(Data for analysis begins)

-- ==== Sys2Proof/Machine/Registers.lean ====
section
/-! DEFINITION. The REG aperture: the register map (R20), the access codes, the reserved bits (R50), and what a read and
a write of each register do (R62, R63). -/

namespace Sys2Proof.Machine

/-- The offset of a register (R20). -/
def Reg.offset : Reg → BitVec 8
  | .caps => 0x00
  | .ctrl => 0x04
  | .status => 0x08
  | .cmd => 0x0C
  | .csBase => 0x10
  | .csLen => 0x14
  | .csResult => 0x18
  | .csAcc => 0x1C
  | .rxBase => 0x20
  | .rxLen => 0x24
  | .rxSrcAddr => 0x28
  | .rxSrcPort => 0x2C
  | .rxDstAddr => 0x30
  | .rxDstPort => 0x34
  | .rxPlBase => 0x38
  | .rxPlLen => 0x3C
  | .txBase => 0x40
  | .txCap => 0x44
  | .txPlBase => 0x48
  | .txPlLen => 0x4C
  | .txSrcAddr => 0x50
  | .txSrcPort => 0x54
  | .txDstAddr => 0x58
  | .txDstPort => 0x5C
  | .txAf => 0x60
  | .pktId => 0x64
  | .txLen => 0x68

/-- The registers in the order of R20's table. -/
def Reg.all : List Reg :=
  [.caps, .ctrl, .status, .cmd, .csBase, .csLen, .csResult, .csAcc, .rxBase, .rxLen, .rxSrcAddr, .rxSrcPort,
   .rxDstAddr, .rxDstPort, .rxPlBase, .rxPlLen]
  ++ [.txBase, .txCap, .txPlBase, .txPlLen, .txSrcAddr, .txSrcPort, .txDstAddr, .txDstPort, .txAf, .pktId, .txLen]

/-- The register at a 4-aligned offset; none where the offset is unmapped (R49). -/
def Reg.atOffset (off : BitVec 8) : Option Reg := Reg.all.find? fun r => r.offset == off

/-- The access code of a register (R20). -/
def Reg.access : Reg → Access
  | .caps => .ro
  | .ctrl => .rw
  | .status => .w1c
  | .cmd => .wo
  | .csBase => .rwGated
  | .csLen => .rwGated
  | .csResult => .ro
  | .csAcc => .ro
  | .rxBase => .rwGated
  | .rxLen => .rwGated
  | .rxSrcAddr => .ro
  | .rxSrcPort => .ro
  | .rxDstAddr => .ro
  | .rxDstPort => .ro
  | .rxPlBase => .ro
  | .rxPlLen => .ro
  | .txBase => .rwGated
  | .txCap => .rwGated
  | .txPlBase => .rwGated
  | .txPlLen => .rwGated
  | .txSrcAddr => .rwGated
  | .txSrcPort => .rwGated
  | .txDstAddr => .rwGated
  | .txDstPort => .rwGated
  | .txAf => .rwGated
  | .pktId => .rwGated
  | .txLen => .ro

/-- The bits of a register that its table calls fields; the others are reserved (R21 to R48). CMD's reserved bits make
the word invalid instead of being discarded (R50, R92). -/
def Reg.fieldMask : Reg → Word
  | .caps => 0x000000FF
  | .ctrl => 0x00000003
  | .status => 0x0000FF0F
  | .csResult => 0x0000FFFF
  | .csAcc => 0x0000FFFF
  | .rxSrcPort => 0x0000FFFF
  | .rxDstPort => 0x0000FFFF
  | .txSrcPort => 0x0000FFFF
  | .txDstPort => 0x0000FFFF
  | .txAf => 0x00000303
  | .pktId => 0x0000FFFF
  | .cmd => 0xFFFFFFFF
  | .csBase => 0xFFFFFFFF
  | .csLen => 0xFFFFFFFF
  | .rxBase => 0xFFFFFFFF
  | .rxLen => 0xFFFFFFFF
  | .rxSrcAddr => 0xFFFFFFFF
  | .rxDstAddr => 0xFFFFFFFF
  | .rxPlBase => 0xFFFFFFFF
  | .rxPlLen => 0xFFFFFFFF
  | .txBase => 0xFFFFFFFF
  | .txCap => 0xFFFFFFFF
  | .txPlBase => 0xFFFFFFFF
  | .txPlLen => 0xFFFFFFFF
  | .txSrcAddr => 0xFFFFFFFF
  | .txDstAddr => 0xFFFFFFFF
  | .txLen => 0xFFFFFFFF

/-- The value a register reads (R62): its current value with reserved bits 0, and 0 for CMD. -/
def State.readReg (s : State) : Reg → Word
  | .caps => BitVec.ofNat 32 s.addrBits.val
  | .ctrl => s.ctrl.toWord
  | .status => s.statusWord
  | .cmd => 0
  | .csBase => s.csumOps.base
  | .csLen => s.csumOps.len
  | .csResult => zext32 s.csumRes.result
  | .csAcc => zext32 s.csumRes.acc
  | .rxBase => s.parseOps.base
  | .rxLen => s.parseOps.len
  | .rxSrcAddr => s.parseRes.srcAddr
  | .rxSrcPort => zext32 s.parseRes.srcPort
  | .rxDstAddr => s.parseRes.dstAddr
  | .rxDstPort => zext32 s.parseRes.dstPort
  | .rxPlBase => s.parseRes.plBase
  | .rxPlLen => s.parseRes.plLen
  | .txBase => s.buildOps.base
  | .txCap => s.buildOps.cap
  | .txPlBase => s.buildOps.plBase
  | .txPlLen => s.buildOps.plLen
  | .txSrcAddr => s.buildOps.srcAddr
  | .txSrcPort => zext32 s.buildOps.srcPort
  | .txDstAddr => s.buildOps.dstAddr
  | .txDstPort => zext32 s.buildOps.dstPort
  | .txAf => s.buildOps.srcAf.setWidth 32 ||| (s.buildOps.dstAf.setWidth 32 <<< 8)
  | .pktId => zext32 s.buildOps.pktId
  | .txLen => s.txLen

/-- x[r] <- v for a busy-gated operand register, its reserved bits discarded (R26 to R47, R50); no other register has
an operand to store. -/
def State.storeOperand (s : State) (v : Word) : Reg → State
  | .csBase => { s with csumOps := { s.csumOps with base := v } }
  | .csLen => { s with csumOps := { s.csumOps with len := v } }
  | .rxBase => { s with parseOps := { s.parseOps with base := v } }
  | .rxLen => { s with parseOps := { s.parseOps with len := v } }
  | .txBase => { s with buildOps := { s.buildOps with base := v } }
  | .txCap => { s with buildOps := { s.buildOps with cap := v } }
  | .txPlBase => { s with buildOps := { s.buildOps with plBase := v } }
  | .txPlLen => { s with buildOps := { s.buildOps with plLen := v } }
  | .txSrcAddr => { s with buildOps := { s.buildOps with srcAddr := v } }
  | .txSrcPort => { s with buildOps := { s.buildOps with srcPort := v.setWidth 16 } }
  | .txDstAddr => { s with buildOps := { s.buildOps with dstAddr := v } }
  | .txDstPort => { s with buildOps := { s.buildOps with dstPort := v.setWidth 16 } }
  | .txAf => { s with buildOps := { s.buildOps with srcAf := v.extractLsb' 0 2, dstAf := v.extractLsb' 8 2 } }
  | .pktId => { s with buildOps := { s.buildOps with pktId := v.setWidth 16 } }
  | .caps | .ctrl | .status | .cmd | .csResult | .csAcc => s
  | .rxSrcAddr | .rxSrcPort | .rxDstAddr | .rxDstPort | .rxPlBase | .rxPlLen | .txLen => s

/-- A write of `v` to a register, by its access code and the engine phase (R63). -/
def State.writeReg (s : State) (v : Word) (r : Reg) : State :=
  match r.access with
  | .ro => s
  | .rw => { s with ctrl := Ctrl.ofWord v }
  | .w1c => s.writeStatus v
  | .wo => if s.isBusy then s.overrun else s.accept v
  | .rwGated => if s.isBusy then s.overrun else s.storeOperand v r

/-- A legal REG read at an offset: 0 where it is unmapped (R49, R62). -/
def State.readOffset (s : State) (off : BitVec 8) : Word :=
  match Reg.atOffset off with
  | some r => s.readReg r
  | none => 0

/-- A legal REG write at an offset: ignored where it is unmapped (R49, R63). -/
def State.writeOffset (s : State) (off : BitVec 8) (v : Word) : State :=
  match Reg.atOffset off with
  | some r => s.writeReg v r
  | none => s

end Sys2Proof.Machine
end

(Data for analysis ends)

Print the records above verbatim from their first line to the line containing "namespace Sys2Proof.Machine", both included, and stop there.

-- ==== Sys2Proof/Machine/Registers.lean ====
section
/-! DEFINITION. The REG aperture: the register map (R20), the access codes, the reserved bits (R50), and what a read and
a write of each register do (R62, R63). -/

namespace Sys2Proof.Machine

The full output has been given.